About this exercise
Exactly the lines from the opening of the records through the line containing "def Outlet.lockPol (o" should be copied, with both included.
*** Block opens ***
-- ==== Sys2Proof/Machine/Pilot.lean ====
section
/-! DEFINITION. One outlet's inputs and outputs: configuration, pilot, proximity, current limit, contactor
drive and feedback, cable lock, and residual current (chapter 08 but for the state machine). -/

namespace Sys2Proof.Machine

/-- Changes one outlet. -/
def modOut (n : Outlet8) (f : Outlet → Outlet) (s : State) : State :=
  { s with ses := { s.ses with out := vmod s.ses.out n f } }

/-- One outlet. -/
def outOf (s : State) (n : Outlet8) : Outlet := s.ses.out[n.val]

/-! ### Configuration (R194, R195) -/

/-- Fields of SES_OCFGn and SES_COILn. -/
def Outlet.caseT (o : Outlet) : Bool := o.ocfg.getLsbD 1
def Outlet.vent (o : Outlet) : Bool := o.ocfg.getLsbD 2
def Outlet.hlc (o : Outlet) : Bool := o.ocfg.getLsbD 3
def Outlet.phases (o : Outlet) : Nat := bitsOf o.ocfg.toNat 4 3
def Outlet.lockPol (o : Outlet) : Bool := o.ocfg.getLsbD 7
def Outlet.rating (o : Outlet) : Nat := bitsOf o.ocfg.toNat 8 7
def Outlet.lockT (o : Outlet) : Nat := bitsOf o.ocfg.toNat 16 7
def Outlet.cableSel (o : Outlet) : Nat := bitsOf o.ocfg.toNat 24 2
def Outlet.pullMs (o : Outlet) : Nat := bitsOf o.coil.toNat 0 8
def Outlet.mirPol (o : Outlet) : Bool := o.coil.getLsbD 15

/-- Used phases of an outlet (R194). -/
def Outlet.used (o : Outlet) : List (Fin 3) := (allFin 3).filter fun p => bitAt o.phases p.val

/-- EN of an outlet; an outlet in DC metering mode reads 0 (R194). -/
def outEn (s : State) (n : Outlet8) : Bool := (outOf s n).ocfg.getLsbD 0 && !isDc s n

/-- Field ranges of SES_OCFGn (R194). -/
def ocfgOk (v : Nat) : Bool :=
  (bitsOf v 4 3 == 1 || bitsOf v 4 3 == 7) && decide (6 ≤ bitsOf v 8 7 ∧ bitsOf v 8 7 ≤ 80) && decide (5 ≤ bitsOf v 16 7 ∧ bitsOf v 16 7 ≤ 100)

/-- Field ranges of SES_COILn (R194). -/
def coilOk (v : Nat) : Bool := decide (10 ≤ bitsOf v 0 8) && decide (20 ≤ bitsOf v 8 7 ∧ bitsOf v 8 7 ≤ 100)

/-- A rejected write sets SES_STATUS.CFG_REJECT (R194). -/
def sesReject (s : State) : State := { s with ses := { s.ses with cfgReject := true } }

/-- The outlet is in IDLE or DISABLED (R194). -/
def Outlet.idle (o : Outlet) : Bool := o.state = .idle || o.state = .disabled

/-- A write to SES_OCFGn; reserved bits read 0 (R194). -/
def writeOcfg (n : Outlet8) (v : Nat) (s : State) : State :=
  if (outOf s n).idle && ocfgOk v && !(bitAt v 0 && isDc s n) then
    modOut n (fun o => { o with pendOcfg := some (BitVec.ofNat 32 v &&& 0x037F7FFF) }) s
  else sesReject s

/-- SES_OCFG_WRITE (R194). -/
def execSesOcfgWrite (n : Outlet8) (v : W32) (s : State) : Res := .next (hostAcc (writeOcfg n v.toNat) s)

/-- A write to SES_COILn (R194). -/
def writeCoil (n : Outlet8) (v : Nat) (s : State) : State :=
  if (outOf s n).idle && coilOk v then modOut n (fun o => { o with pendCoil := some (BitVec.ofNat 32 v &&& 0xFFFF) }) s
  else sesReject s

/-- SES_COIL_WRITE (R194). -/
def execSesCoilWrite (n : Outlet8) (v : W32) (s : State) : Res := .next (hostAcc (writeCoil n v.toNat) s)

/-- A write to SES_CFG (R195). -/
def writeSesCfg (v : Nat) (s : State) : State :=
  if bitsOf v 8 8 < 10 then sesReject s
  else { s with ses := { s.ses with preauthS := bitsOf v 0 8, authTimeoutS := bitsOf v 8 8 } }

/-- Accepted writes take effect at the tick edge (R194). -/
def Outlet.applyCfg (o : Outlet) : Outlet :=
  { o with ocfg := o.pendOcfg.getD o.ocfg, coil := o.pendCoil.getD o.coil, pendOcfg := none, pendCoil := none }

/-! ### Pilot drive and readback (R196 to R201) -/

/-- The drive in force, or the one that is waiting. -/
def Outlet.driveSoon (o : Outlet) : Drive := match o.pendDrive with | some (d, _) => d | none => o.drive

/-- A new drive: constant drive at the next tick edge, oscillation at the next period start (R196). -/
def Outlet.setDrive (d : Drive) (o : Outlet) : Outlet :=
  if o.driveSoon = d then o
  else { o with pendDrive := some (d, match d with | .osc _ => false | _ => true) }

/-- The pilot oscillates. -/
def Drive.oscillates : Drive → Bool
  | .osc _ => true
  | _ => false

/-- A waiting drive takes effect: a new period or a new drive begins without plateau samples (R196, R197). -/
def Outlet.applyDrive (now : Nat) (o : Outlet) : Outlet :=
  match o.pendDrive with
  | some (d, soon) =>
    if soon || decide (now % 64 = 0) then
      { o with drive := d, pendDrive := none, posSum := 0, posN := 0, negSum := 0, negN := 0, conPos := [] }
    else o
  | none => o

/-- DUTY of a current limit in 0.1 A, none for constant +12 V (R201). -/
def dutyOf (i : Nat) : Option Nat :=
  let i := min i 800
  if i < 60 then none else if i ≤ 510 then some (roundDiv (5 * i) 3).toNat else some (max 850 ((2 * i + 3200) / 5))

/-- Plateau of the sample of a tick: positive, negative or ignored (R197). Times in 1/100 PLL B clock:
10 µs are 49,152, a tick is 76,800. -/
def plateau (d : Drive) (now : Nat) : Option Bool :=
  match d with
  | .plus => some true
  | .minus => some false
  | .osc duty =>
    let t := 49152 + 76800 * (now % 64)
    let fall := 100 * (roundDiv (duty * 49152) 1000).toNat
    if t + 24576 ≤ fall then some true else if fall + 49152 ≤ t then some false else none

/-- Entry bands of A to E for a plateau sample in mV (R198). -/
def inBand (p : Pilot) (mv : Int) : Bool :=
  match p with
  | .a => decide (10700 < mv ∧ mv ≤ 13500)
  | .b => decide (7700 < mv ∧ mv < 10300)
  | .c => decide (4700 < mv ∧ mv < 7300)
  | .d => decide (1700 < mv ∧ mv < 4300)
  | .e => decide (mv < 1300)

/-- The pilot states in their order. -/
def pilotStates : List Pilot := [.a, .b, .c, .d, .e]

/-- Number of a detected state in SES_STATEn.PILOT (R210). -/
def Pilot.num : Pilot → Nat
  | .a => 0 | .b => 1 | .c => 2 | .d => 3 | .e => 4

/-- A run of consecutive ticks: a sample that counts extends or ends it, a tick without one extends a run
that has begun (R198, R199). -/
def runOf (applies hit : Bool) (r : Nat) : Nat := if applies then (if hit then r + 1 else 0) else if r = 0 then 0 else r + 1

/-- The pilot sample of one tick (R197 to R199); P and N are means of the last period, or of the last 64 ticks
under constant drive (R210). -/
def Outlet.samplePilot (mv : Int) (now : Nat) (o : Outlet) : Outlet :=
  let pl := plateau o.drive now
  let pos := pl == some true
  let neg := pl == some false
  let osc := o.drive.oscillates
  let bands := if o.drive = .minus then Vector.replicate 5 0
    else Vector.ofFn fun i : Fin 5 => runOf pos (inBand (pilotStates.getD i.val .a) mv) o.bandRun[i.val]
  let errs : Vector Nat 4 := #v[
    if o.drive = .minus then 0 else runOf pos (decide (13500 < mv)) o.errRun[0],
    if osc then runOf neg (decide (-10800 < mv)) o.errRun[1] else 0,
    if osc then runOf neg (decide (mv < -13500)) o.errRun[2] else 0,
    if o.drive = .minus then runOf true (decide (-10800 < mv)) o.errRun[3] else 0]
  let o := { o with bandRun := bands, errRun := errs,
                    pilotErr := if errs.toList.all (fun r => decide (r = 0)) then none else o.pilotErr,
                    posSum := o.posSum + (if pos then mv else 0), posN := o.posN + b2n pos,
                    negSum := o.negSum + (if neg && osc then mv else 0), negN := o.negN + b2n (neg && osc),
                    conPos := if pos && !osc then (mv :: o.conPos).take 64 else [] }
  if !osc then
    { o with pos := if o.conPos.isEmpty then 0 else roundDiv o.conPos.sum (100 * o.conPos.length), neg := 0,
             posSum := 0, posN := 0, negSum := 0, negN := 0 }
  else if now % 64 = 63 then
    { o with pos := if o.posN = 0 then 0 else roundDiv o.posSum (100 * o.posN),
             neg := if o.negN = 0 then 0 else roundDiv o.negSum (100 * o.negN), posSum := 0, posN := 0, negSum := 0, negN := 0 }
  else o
*** Block closes ***
Result below
-- ==== Sys2Proof/Machine/Pilot.lean ====
section
/-! DEFINITION. One outlet's inputs and outputs: configuration, pilot, proximity, current limit, contactor
drive and feedback, cable lock, and residual current (chapter 08 but for the state machine). -/

namespace Sys2Proof.Machine

/-- Changes one outlet. -/
def modOut (n : Outlet8) (f : Outlet → Outlet) (s : State) : State :=
  { s with ses := { s.ses with out := vmod s.ses.out n f } }

/-- One outlet. -/
def outOf (s : State) (n : Outlet8) : Outlet := s.ses.out[n.val]

/-! ### Configuration (R194, R195) -/

/-- Fields of SES_OCFGn and SES_COILn. -/
def Outlet.caseT (o : Outlet) : Bool := o.ocfg.getLsbD 1
def Outlet.vent (o : Outlet) : Bool := o.ocfg.getLsbD 2
def Outlet.hlc (o : Outlet) : Bool := o.ocfg.getLsbD 3
def Outlet.phases (o : Outlet) : Nat := bitsOf o.ocfg.toNat 4 3
def Outlet.lockPol (o : Outlet) : Bool := o.ocfg.getLsbD 7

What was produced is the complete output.